No entanto, monetizar esta flexibilidade ainda não é simples. Existem três mecanismos principais:

  • - Arbitragem energética: comprar barato e vender caro no mercado grossista, diário e intradiário.
  • - Serviços de balanço: receitas por serviços auxiliares ao sistema, como aFRR, FCR, DFS, etc.
  • - Mercados de capacidade: garantir receitas estáveis ao longo do tempo em troca de capacidade contratada, T1 e T4.

Combinando estas fontes de receita, o prazo de retorno de uma bateria pode diminuir de 12 para 6 anos, uma diferença que altera completamente a equação de adoção.

O desafio, contudo, não é apenas técnico: é também de mobilização do cliente. Flexibilidade sem utilizadores envolvidos não tem valor. E é aqui que as comercializadoras podem desempenhar um papel fundamental.

Em Espanha, este caminho ainda está por percorrer. A regulamentação ainda não definiu claramente como as habitações poderão participar ativamente na flexibilidade. Há expectativa, mas também incerteza.

4. Utilities: a vantagem para vencer na transição energética distribuída

Uma reflexão importante em Bilbau foi que, embora as startups estejam a avançar com força, as comercializadoras têm o «right to win», as condições para vencer, nesta nova era energética. Têm a relação direta com o cliente, as bases de dados, a capacidade de escala e uma infraestrutura operacional que pode ser uma grande vantagem se for modernizada.

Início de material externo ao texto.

/-- What the end of a core's test does, its tasks having ended. -/
theorem coreSelfTestDone_eq (passed : Bool) (under : s.tests.underTest = some (core, run)) (idle : tasksOn s core = []) :
    coreSelfTestDone passed s =
      if passed then releaseCore core (setCore core (fun k => { k with withheld := false })
        (if run == 2 then setChan core (fun x => { x with transients := x.transients + 1 }) s else s))
      else if run == 1 then setTests (fun t => { t with underTest := some (core, 2) }) s
      else releaseCore core (retireCore false core (raise 0x2301 data (coreDie core) [a2 core] s)) := by
  unfold coreSelfTestDone
  rw [under]
  dsimp only
  rw [if_neg (by simp [idle])]

theorem coreSelfTestDone_passed (under : s.tests.underTest = some (core, run)) (idle : tasksOn s core = []) {t : State}
    (ht : t = coreSelfTestDone true s) : t.tests.underTest = none ∧ (coreAt t core).withheld = false ∧
      (∀ q ∈ t.tests.reqs, ¬ (q.kind = 2 ∧ q.target = core)) ∧
      (chan t core).transients = (chan s core).transients + (if run = 2 then 1 else 0) ∧
      (∀ k, k ≠ core → coreAt t k = coreAt s k ∧ chan t k = chan s k) ∧
      t = { s with tests := t.tests, cores := t.cores, channels := t.channels } := by
  obtain ⟨u, hu, channels, others, frame⟩ : ∃ u, t = releaseCore core (setCore core (fun k => { k with withheld := false }) u) ∧
      (chan u core).transients = (chan s core).transients + (if run = 2 then 1 else 0) ∧ (∀ k, k ≠ core → chan u k = chan s k) ∧
      u = { s with channels := u.channels } := by
    refine ⟨_, ht.trans ((coreSelfTestDone_eq true under idle).trans (if_pos rfl)), ?_⟩
    by_cases again : run = 2
    · simp only [again, beq_self_eq_true, if_true]
      exact ⟨by rw [chan_setChan, if_pos rfl], fun k ne => by rw [chan_setChan, if_neg ne], rfl⟩
    · rw [show (run == 2) = false by simpa using again, if_neg again]
      exact ⟨rfl, fun _ _ => rfl, rfl⟩
  subst hu
  have cores (k : Nat) : coreAt (releaseCore core (setCore core (fun k => { k with withheld := false }) u)) k =
      coreAt (setCore core (fun k => { k with withheld := false }) u) k := rfl
  refine ⟨rfl, ?_, fun q mem => ?_, channels, fun k ne => ⟨?_, others k ne⟩, ?_⟩
  · rw [cores, coreAt_setCore, if_pos rfl]
  · have kept := (List.mem_filter.mp mem).2
    simpa [imp_iff_not_or] using kept
  · rw [cores, coreAt_setCore, if_neg ne, frame]
    rfl
  · rw [frame]
    rfl

/-- A core that fails its test twice. -/
theorem coreFails_does (present_ : present s core = true) :
    present (retireCore false core (raise 0x2301 data (coreDie core) [a2 core] s)) core = false ∧
    Logged 0x2301 [a2 core] s (retireCore false core (raise 0x2301 data (coreDie core) [a2 core] s)) ∧
    Logged 0x2104 [a2 core, a2 5] s (retireCore false core (raise 0x2301 data (coreDie core) [a2 core] s)) := by
  have whole : chanState (raise 0x2301 data (coreDie core) [a2 core] s) core ≠ csRetired := by
    have whole : chanState s core ≠ 5 := by simpa [present] using present_
    exact whole
  obtain ⟨retired, logged⟩ := retireCore_retires whole
  refine ⟨?_, ?_, ?_⟩
  · simp [present, retired, csRetired]
  · exact ((retireCore_grows false core _).lately (loggedLately_raise data _ (Nat.le_refl _)) (by decide)).logged
  · exact logged_since (Nat.le_succ _) logged.logged

/-! ### A whole-tower test ends -/

/-- The cores that fail, the rows remapped and the margins applied of a tower under test. -/
def towerTested (t : Nat) (bad : List Nat) (rs : List (Nat × Nat)) (needs : List (List Nat)) (s : State) : State :=
  forEach (needs.zipIdx.take 3) (fun n s => if n.1.isEmpty then s else applyMargin (3 * t + n.2) n.1 s)
    (forEach rs (fun r s => remapRow r.1 r.2 s)
      (forEach bad (fun c s => retireCore false c (raise 0x2301 data (coreDie c) [a2 c] s)) s))

theorem towerTested_counted (t : Nat) (bad : List Nat) (rs : List (Nat × Nat)) (needs : List (List Nat)) (s : State) :
    s.log.next ≤ (towerTested t bad rs needs s).log.next := by
  have cores := (Grows.forEach (f := fun c s => retireCore false c (raise 0x2301 data (coreDie c) [a2 c] s))
    (fun c v => (Grows.raise 0x2301 data (coreDie c) [a2 c] v).trans (retireCore_grows false c _)) bad s).counted
  refine forEach_keeps (P := fun u => s.log.next ≤ u.log.next) _ (fun n _ u le => ?_)
    (Nat.le_trans cores (Grows.forEach (fun (r : Nat × Nat) v => remapRow_grows r.1 r.2 v) rs _).counted)
  split
  · exact le
  · exact Nat.le_trans le (applyMargin_counted ..)

/-- The end of a whole-tower test: its ponds read +0, its request is over, and the event. -/
def towerReleased (t bad rs : Nat) (s : State) : State :=
  raiseCtrl 0x2303 [a2 t, a2 bad, a2 rs] (setTests (fun x => { x with
    tower := none, reqs := x.reqs.filter (fun r => !(r.kind == 3 && r.begun && r.target == t)) }) (pondLost t s))

theorem towerSelfTestDone_eq {t : Nat} (under : s.tests.tower = some t) (failed : List Nat) (rows : List (Nat × Nat))
    (needs : List (List Nat)) : towerSelfTestDone t failed rows needs s =
      towerReleased t (failed.filter (fun c => towerOf c == t && present s c)).eraseDups.length
        (rows.filter (fun r => towerOf r.1 == t)).length
        (towerTested t (failed.filter (fun c => towerOf c == t && present s c)).eraseDups (rows.filter (fun r => towerOf r.1 == t)) needs s) := by
  unfold towerSelfTestDone
  rw [if_neg (by simp [under])]
  rfl

theorem towerReleased_does (t bad rs : Nat) (s : State) : (towerReleased t bad rs s).tests.tower = none ∧
    (∀ q ∈ (towerReleased t bad rs s).tests.reqs, ¬ (q.kind = 3 ∧ q.begun = true ∧ q.target = t)) ∧
    (∀ a, regionOf a = .pond → sliceOf a / 48 = t → cellsGet (towerReleased t bad rs s).mem.cells a = 0) ∧
    (towerReleased t bad rs s).channels = s.channels ∧ Grows 1 s (towerReleased t bad rs s) ∧
    Logged 0x2303 [a2 t, a2 bad, a2 rs] s (towerReleased t bad rs s) := by
  refine ⟨rfl, fun q mem => ?_, pondLost_zero t s, rfl, (Grows.raise ..).since rfl, logged_since (Nat.le_refl _) (raise_logged ..)⟩
  have kept := (List.mem_filter.mp (show q ∈ s.tests.reqs.filter _ from mem)).2
  simpa [imp_iff_not_or, or_assoc] using kept

/-- A whole-tower test in which one core has failed. -/
theorem towerSelfTestDone_core {t x : Nat} (under : s.tests.tower = some t) (here : x / 48 = t) (present_ : present s x = true) {u : State}
    (hu : u = towerSelfTestDone t [x] [] [] s) :
    present u x = false ∧ Logged 0x2301 [a2 x] s u ∧ Logged 0x2303 [a2 t, a2 1, a2 0] s u := by
  have bad : [x].filter (fun c => towerOf c == t && present s c) = [x] := by simp [towerOf, here, present_]
  have tested : towerTested t [x] [] [] s = retireCore false x (raise 0x2301 data (coreDie x) [a2 x] s) := rfl
  rw [towerSelfTestDone_eq under, bad, show [x].eraseDups = [x] from rfl] at hu
  change u = towerReleased t 1 0 (towerTested t [x] [] [] s) at hu
  rw [tested] at hu
  obtain ⟨retired, -, -⟩ := coreFails_does present_
  have grows := (Grows.raise 0x2301 data (coreDie x) [a2 x] s).trans (retireCore_grows false x _)
  have lately : LoggedLately 4 0x2301 [a2 x] s (retireCore false x (raise 0x2301 data (coreDie x) [a2 x] s)) :=
    (retireCore_grows false x _).lately (loggedLately_raise data _ (Nat.le_refl _)) (by decide)
  generalize retireCore false x (raise 0x2301 data (coreDie x) [a2 x] s) = v at *
  obtain ⟨-, -, -, channels, more, logged⟩ := towerReleased_does t 1 0 v
  rw [← hu] at channels more logged
  refine ⟨?_, (more.lately lately (by decide)).logged, logged_since grows.counted logged⟩
  rw [← retired]
  unfold present
  rw [chanState_of_channels channels]
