theorem sessionOpen_observes {fr consent : Byte} {p : Pending} (le : consent.toNat ≤ 1) : sessionOpen 0 0 fr consent p s =
    (.done { st := stDone, r0 := freeSession s }, bindMb p.cmd.mailbox.val (BitVec.ofNat 16 (freeSession s))
      (sessionSet (freeSession s) { owner := false, consent := consent, fn := fnOfMb s p.cmd.mailbox.val } s)) := by
  unfold sessionOpen
  dsimp only
  rw [if_neg (by decide), if_neg (by decide), if_neg (by omega), if_pos (by decide)]
  rfl

/-- The towers that SESSION_OPEN names for forerunner mode are neither retired nor busy. -/
theorem sessionOpen_owner {fr consent : Byte} {p : Pending} (le : consent.toNat ≤ 1) (low : fr.toNat < 16)
    (good : ∀ t, t < 4 → fr.getLsbD t = true → towerRetired s t = false ∧ towerBusy s t = false) (still : s.cap.leaving = 0) :
    sessionOpen 1 0 fr consent p s =
      if ownerSession s = 0 then openSession true fr consent p.cmd.mailbox.val s else reply stWrongState s := by
  have named : ∀ t ∈ (List.range 4).filter (fun t => fr.getLsbD t), towerRetired s t = false ∧ towerBusy s t = false := by
    intro t mem
    obtain ⟨lt, on⟩ := List.mem_filter.mp mem
    exact good t (List.mem_range.mp lt) on
  have retired : ((List.range 4).filter (fun t => fr.getLsbD t)).any (towerRetired s) = false := by
    rw [List.any_eq_false]
    exact fun t mem => by simp [(named t mem).1]
  have busy : ((List.range 4).filter (fun t => fr.getLsbD t)).any (towerBusy s) = false := by
    rw [List.any_eq_false]
    exact fun t mem => by simp [(named t mem).2]
  unfold sessionOpen
  dsimp only
  rw [if_neg (by decide), if_neg (by decide), if_neg (by omega), if_neg (by decide), if_neg (by simp [retired]; omega)]
  by_cases none_ : ownerSession s = 0
  · rw [if_neg (by simp [none_, still, busy]), if_pos none_]
  · rw [if_pos (by simp only [Bool.or_eq_true, bne_iff_ne]; exact .inl (.inl none_)), if_neg none_]

/-- The capability record changes with the same fields. -/
theorem capBump_but {n : Nat} (h : ButMailbox n s t) : ButMailbox n (capBump s) (capBump t) := by
  have cap : t.cap = s.cap := by rw [h.1]
  obtain ⟨frame, others⟩ := h
  unfold capBump
  rw [cap]
  split
  · exact ⟨frame, others⟩
  · exact ⟨congrArg (fun u : State => { u with cap := { s.cap with gen := s.cap.gen + 2 } }) frame, others⟩

theorem capBump_bindMb (n : Nat) (id : W16) (s : State) : capBump (bindMb n id s) = bindMb n id (capBump s) := by
  unfold capBump
  rw [show (bindMb n id s).cap = s.cap from rfl]
  split <;> rfl

/-- The owner session opened, its towers to enter forerunner mode. -/
theorem openSession_owner (fr consent : Byte) (n : Nat) (s : State) : openSession true fr consent n s =
    (.done { st := stDone, r0 := freeSession s }, bindMb n (BitVec.ofNat 16 (freeSession s)) (capBump
      { sessionSet (freeSession s) { owner := true, consent := consent, fn := fnOfMb s n } s with
        cap := { s.cap with entering := fr.setWidth 4 } })) := by
  rw [← capBump_bindMb]
  rfl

Nem todas as empresas têm de se tornar VPP. Há espaço para muitas propostas de valor: instalação, integração, apoio, manutenção, educação. Mas as utilities têm um ativo único: podem construir a base de ativos conectados nas habitações e, a partir daí, começar a monetizar. Esta estratégia é adotada por líderes como a Octopus, a Eneco e a Tibber. Primeiro conectar, depois monetizar. Não o contrário.

5. Europa e Espanha: duas velocidades

Uma conclusão é inevitável: a Europa e Espanha não avançam ao mesmo ritmo. Enquanto o norte da Europa implementa modelos de flexibilidade e autoconsumo com políticas ativas e regras que premiam o consumidor ativo, em Espanha continuamos dependentes do impulso empresarial e de uma regulamentação ainda pouco clara.

Há, no entanto, sinais positivos: o número crescente de instalações de autoconsumo, o interesse em tarifas inteligentes e o crescimento de modelos de subscrição energética indicam que algo está a mudar.

Conclusão

A relação entre comercializadoras e consumidores vive o seu próprio renascimento. Já não se trata de enviar faturas, mas de construir uma relação contínua, personalizada e com propósito. Num mundo de eletrificação, digitalização e descentralização, quem conseguir ligar-se ao consumidor através do valor e da confiança liderará o novo mercado energético.

E isso, como aprendemos em Amesterdão e Bilbau, não é uma questão tecnológica. É uma questão de visão.